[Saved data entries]
□ □ □

omit hl in
/-- OUT sees the parameters and the shift register alone (R200). -/
theorem State.portOut_calling (ins : List Input) (port : PortId) (v : Byte) :
    State.portOut { s.calling fr r with inputs := ins } port v =
      { (s.portOut port v).calling fr r with inputs := ins } := by
  unfold State.portOut
  change (if port = s.params.outShiftOffset then _ else if port = s.params.outShiftData then _ else _) = _
  split_ifs <;> rfl

/-- An OUT of the engine (R200). -/
theorem State.calling_leadsTo_portOut (port : PortId) (v : Byte) :
    (s.calling fr r).LeadsTo ((s.portOut port v).calling fr .nothing) := by
  refine .of_request (r := .ioOut port v) hl nofun fun rest => ?_
  obtain ⟨i, hd, hexec⟩ := exec_ioOut (s := { s.calling fr r with inputs := rest }) hl port v
  refine ⟨i, hd, hexec.trans ?_⟩
  rw [State.portOut_calling]
  rfl

/-- A fault of the engine's own ends the FRAME (R250, R284). -/
theorem State.calling_leadsTo_engineFault (payload : Nat) :
    (s.calling fr r).LeadsTo (s.die (fr.call.error (.engineFault payload))) :=
  .of_step (m := .engineFaults payload) fun _ => step_of_engineFaults rfl hl rfl

end

/-! ### A whole engine call (R245, R247) -/

/-- The machine when a call has been served: the engine has yet to return, or the FRAME ended with its fault. -/
def State.afterCall {ρ : Type} (fr : FrameRun) (r : Result) : Except CallFault ρ × State → State
  | (.ok _, t) => t.calling fr r
  | (.error f, t) => t.die (fr.call.error f)

/-- The transactions of a call lead the machine through it. -/
theorem State.calling_leadsTo_served {ρ : Type} (a : Activity ρ) {s : State} (hl : s.status = .live)
    (fr : FrameRun) (r : Result) :
    ∃ r', (s.calling fr r).LeadsTo (State.afterCall fr r' (a.serve s)) := by
  induction a generalizing s r with
  | memRead addr next ih =>
    have hmove := State.calling_leadsTo_memRead hl fr r addr
    unfold Activity.serve
    split <;> rename_i hread <;> rw [hread] at hmove
    · obtain ⟨r', hrest⟩ := ih _ hl _
      exact ⟨r', hmove.trans hrest⟩
    · exact ⟨r, hmove⟩
  | memWrite addr v next ih =>
    have hmove := State.calling_leadsTo_memWrite hl fr r addr v
    unfold Activity.serve
    split <;> rename_i hwrite <;> rw [hwrite] at hmove
    · obtain ⟨r', hrest⟩ := ih ((memWrite_same hwrite).status.trans hl) _
      exact ⟨r', hmove.trans hrest⟩
    · exact ⟨r, hmove⟩
  | portIn port next ih =>
    obtain ⟨r', hrest⟩ := ih _ hl _
    exact ⟨r', (State.calling_leadsTo_portIn hl fr r port).trans hrest⟩
  | portOut port v next ih =>
    obtain ⟨r', hrest⟩ := ih ((portOut_same s port v).status.trans hl) _
    exact ⟨r', (State.calling_leadsTo_portOut hl fr r port v).trans hrest⟩
  | returns x => exact ⟨r, .refl _⟩
  | fails payload => exact ⟨r, State.calling_leadsTo_engineFault hl fr r payload⟩

/-! ### At the comparator (R243) -/

/-- The machine at the comparator of a phase, its next call made. -/
def State.waiting (s : State) (ph : Phase) (done mid : Nat) : State :=
  s.calling ⟨ph, done, mid, nextCall s.cyc ph done mid⟩ .nothing

/-- FRAME brings the machine to the comparator of the first phase (R250). -/
theorem State.beginFrame_eq_waiting (s : State) :
    s.beginFrame = (s.returns .nothing).waiting .toDone s.doneThreshold s.midThreshold := rfl

/-- Where the delivery of a phase's interrupt brings the machine (R250). -/
def State.delivered (s : State) (ph : Phase) (done mid : Nat) : State :=
  match ph with
  | .toDone => s.waiting .toMid done mid
  | .toMid => s.finishFrame

section

variable {e : Engine} {s : State} {ph : Phase} {done mid : Nat}

theorem State.waiting_of_lt (h : s.cyc < ph.threshold done mid) :
    s.waiting ph done mid = s.calling ⟨ph, done, mid, .step⟩ .nothing := by
  rw [State.waiting, nextCall, if_pos h]

theorem State.waiting_of_le (h : ph.threshold done mid ≤ s.cyc) :
    s.waiting ph done mid = s.calling ⟨ph, done, mid, .raise ph.interrupt⟩ .nothing := by
  rw [State.waiting, nextCall, if_neg (Nat.not_lt.2 h)]

/-- The return of `Step()` brings the machine back to the comparator (R250). -/
theorem State.calling_leadsTo_waiting (hl : s.status = .live) (r : Result) (c : Nat) :
    (s.calling ⟨ph, done, mid, .step⟩ r).LeadsTo ((s.addCycles c).waiting ph done mid) :=
  .of_step (m := .stepReturns c) fun _ => step_of_stepReturns rfl hl rfl

theorem State.calling_leadsTo_delivered (hl : s.status = .live) (r : Result) :
    (s.calling ⟨ph, done, mid, .raise ph.interrupt⟩ r).LeadsTo (s.delivered ph done mid) := by
  refine .of_step (m := .raiseReturns) fun _ => ?_
  cases ph with
  | toDone => exact step_of_midReturns rfl hl rfl
  | toMid => exact step_of_vblankReturns rfl hl rfl

/-- `Step()` below the threshold, up to its return. -/
theorem State.waiting_leadsTo_step (hl : s.status = .live) (hlt : s.cyc < ph.threshold done mid) {ρ : Type}
    (a : Activity ρ) :
    ∃ r, (s.waiting ph done mid).LeadsTo (State.afterCall ⟨ph, done, mid, .step⟩ r (a.serve s)) :=
  State.waiting_of_lt hlt ▸ State.calling_leadsTo_served a hl _ _

/-- The delivery at or past the threshold, up to its return. -/
theorem State.waiting_leadsTo_raise (hl : s.status = .live) (hle : ph.threshold done mid ≤ s.cyc) {ρ : Type}
    (a : Activity ρ) :
    ∃ r, (s.waiting ph done mid).LeadsTo
      (State.afterCall ⟨ph, done, mid, .raise ph.interrupt⟩ r (a.serve s)) :=
  State.waiting_of_le hle ▸ State.calling_leadsTo_served a hl _ _

/-! ### Loops, halves and FRAMEs -/

/-- The machine when a loop has returned. -/
def State.afterLoop (ph : Phase) (done mid : Nat) : Except CallFault e.Hidden × State → State
  | (.ok _, t) => t.waiting ph done mid
  | (.error f, t) => t.die (.ofStep f)

theorem LoopRun.leadsTo {h : e.Hidden} {out : Except CallFault e.Hidden × State}
    (hrun : LoopRun e (ph.threshold done mid) h s out) (hl : s.status = .live) :
    (s.waiting ph done mid).LeadsTo (State.afterLoop ph done mid out) := by
  induction hrun with
  | met => exact .refl _
  | stepped h h' s t c out hlt hstep hrest ih =>
    have hl' : t.status = .live := (keptByEngine_of_serve hstep).1.status.trans hl
    obtain ⟨r, hcall⟩ := State.waiting_leadsTo_step hl hlt (e.step h)
    rw [hstep] at hcall
    exact hcall.trans ((State.calling_leadsTo_waiting hl' r c).trans (ih hl'))
  | faulted h s t f hlt hstep =>
    obtain ⟨r, hcall⟩ := State.waiting_leadsTo_step hl hlt (e.step h)
    rwa [hstep] at hcall

/-- The machine when a half of a FRAME has returned. -/
def State.afterHalf (ph : Phase) (done mid : Nat) : Except FatalError e.Hidden × State → State
  | (.ok _, t) => t.delivered ph done mid
  | (.error err, t) => t.die err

□ □ □

Problem:
Using the records above, restate word for word the lines from the one with "port next ih =>" through the one with "theorem State.beginFrame_eq_waiting (s", both included.

Solution to the problem:
  | portIn port next ih =>
    obtain ⟨r', hrest⟩ := ih _ hl _
    exact ⟨r', (State.calling_leadsTo_portIn hl fr r port).trans hrest⟩
  | portOut port v next ih =>
    obtain ⟨r', hrest⟩ := ih ((portOut_same s port v).status.trans hl) _
    exact ⟨r', (State.calling_leadsTo_portOut hl fr r port v).trans hrest⟩
  | returns x => exact ⟨r, .refl _⟩
  | fails payload => exact ⟨r, State.calling_leadsTo_engineFault hl fr r payload⟩

/-! ### At the comparator (R243) -/

/-- The machine at the comparator of a phase, its next call made. -/
def State.waiting (s : State) (ph : Phase) (done mid : Nat) : State :=
  s.calling ⟨ph, done, mid, nextCall s.cyc ph done mid⟩ .nothing

/-- FRAME brings the machine to the comparator of the first phase (R250). -/
theorem State.beginFrame_eq_waiting (s : State) :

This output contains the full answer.